/-- The event counter behind a W1C flag, with its index (R34); a flag whose counter has no address in the tables has none. -/
def Field.counter (f : Field) (i : Nat) : Option (Field × Nat) :=
  match f.info.acc, f.info.blk with
  | .W1C, .GSP => some (.GSP_EVCNT_CNT, f.info.lo)
  | .W1C, .SDL => some (.SDL_EVCNT_CNT, f.info.lo)
  | .W1C, .FBR => some (.FBR_EVCNT_CNT, f.info.lo)
  | .W1C, .STG => some (.STG_EVCNT_CNT, f.info.lo)
  | .W1C, .CTL =>
    if f.info.base = 0x920 then some (.CTL_AEVCNT_CNT, f.info.lo)
    else if f.info.base = 0x18 then some (.CTL_EVCNT_CNT, f.info.lo) else none
  | .W1C, .DLK => some (.DLK_EVCNT_CNT, f.info.lo)
  | .W1C, .MET => some (.MET_EVCNT_CNT, f.info.lo)
  | .W1C, .SAF => some (.SAF_EVCNT_CNT, f.info.lo)
  | .W1C, .SIO => some (.SIO_EVCNT_CNT, f.info.lo)
  | .W1C, .LSW => some (.LSW_EVCNT_CNT, f.info.lo)
  | .W1C, .HST => some (.HST_EVCNT_CNT, f.info.lo)
  | .W1C, .CAN => some (.CAN_CEVCNT_CNT, i * 12 + f.info.lo)
  | .W1C, .MCC => some (.MCC_EVCNT_CNT, f.info.lo)
  | .W1C, .KEY => some (.KEY_EVCNT_CNT, f.info.lo)
  | .W1C, .UPD => some (.UPD_EVCNT_CNT, f.info.lo)
  | .W1C, .AON => some (.AON_EVCNT_CNT, f.info.lo)
  | _, _ => none

/-- The instance a table offset names, for the strides of a field (`none`: the offset is no place of the field). -/
def instOf : List (Nat × Nat) → Nat → Option Nat
  | [], r => if r = 0 then some 0 else none
  | (s, n) :: rest, r =>
    if r / s < n then (instOf rest (r % s)).map (fun i => (r / s) * (rest.foldl (fun m d => m * d.2) 1) + i) else none

/-- The instance of a field that lies at offset `off` of its block. -/
def FieldInfo.instAt (x : FieldInfo) (off : Nat) : Option Nat :=
  if x.base ≤ off then instOf x.dims (off - x.base) else none

/-- The place of one instance in the register file's list. -/
def Field.key (f : Field) (i : Nat) : Nat := f.ctorIdx + 1024 * i

end Sys2Proof.Machine
end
********
[Task item]: From the first line of the records to the line containing "match f.info.acc, f.info.blk with", inclusive, transcribe everything exactly and leave out the rest.

[Exercise solution]:
/-- The event counter behind a W1C flag, with its index (R34); a flag whose counter has no address in the tables has none. -/
def Field.counter (f : Field) (i : Nat) : Option (Field × Nat) :=
  match f.info.acc, f.info.blk with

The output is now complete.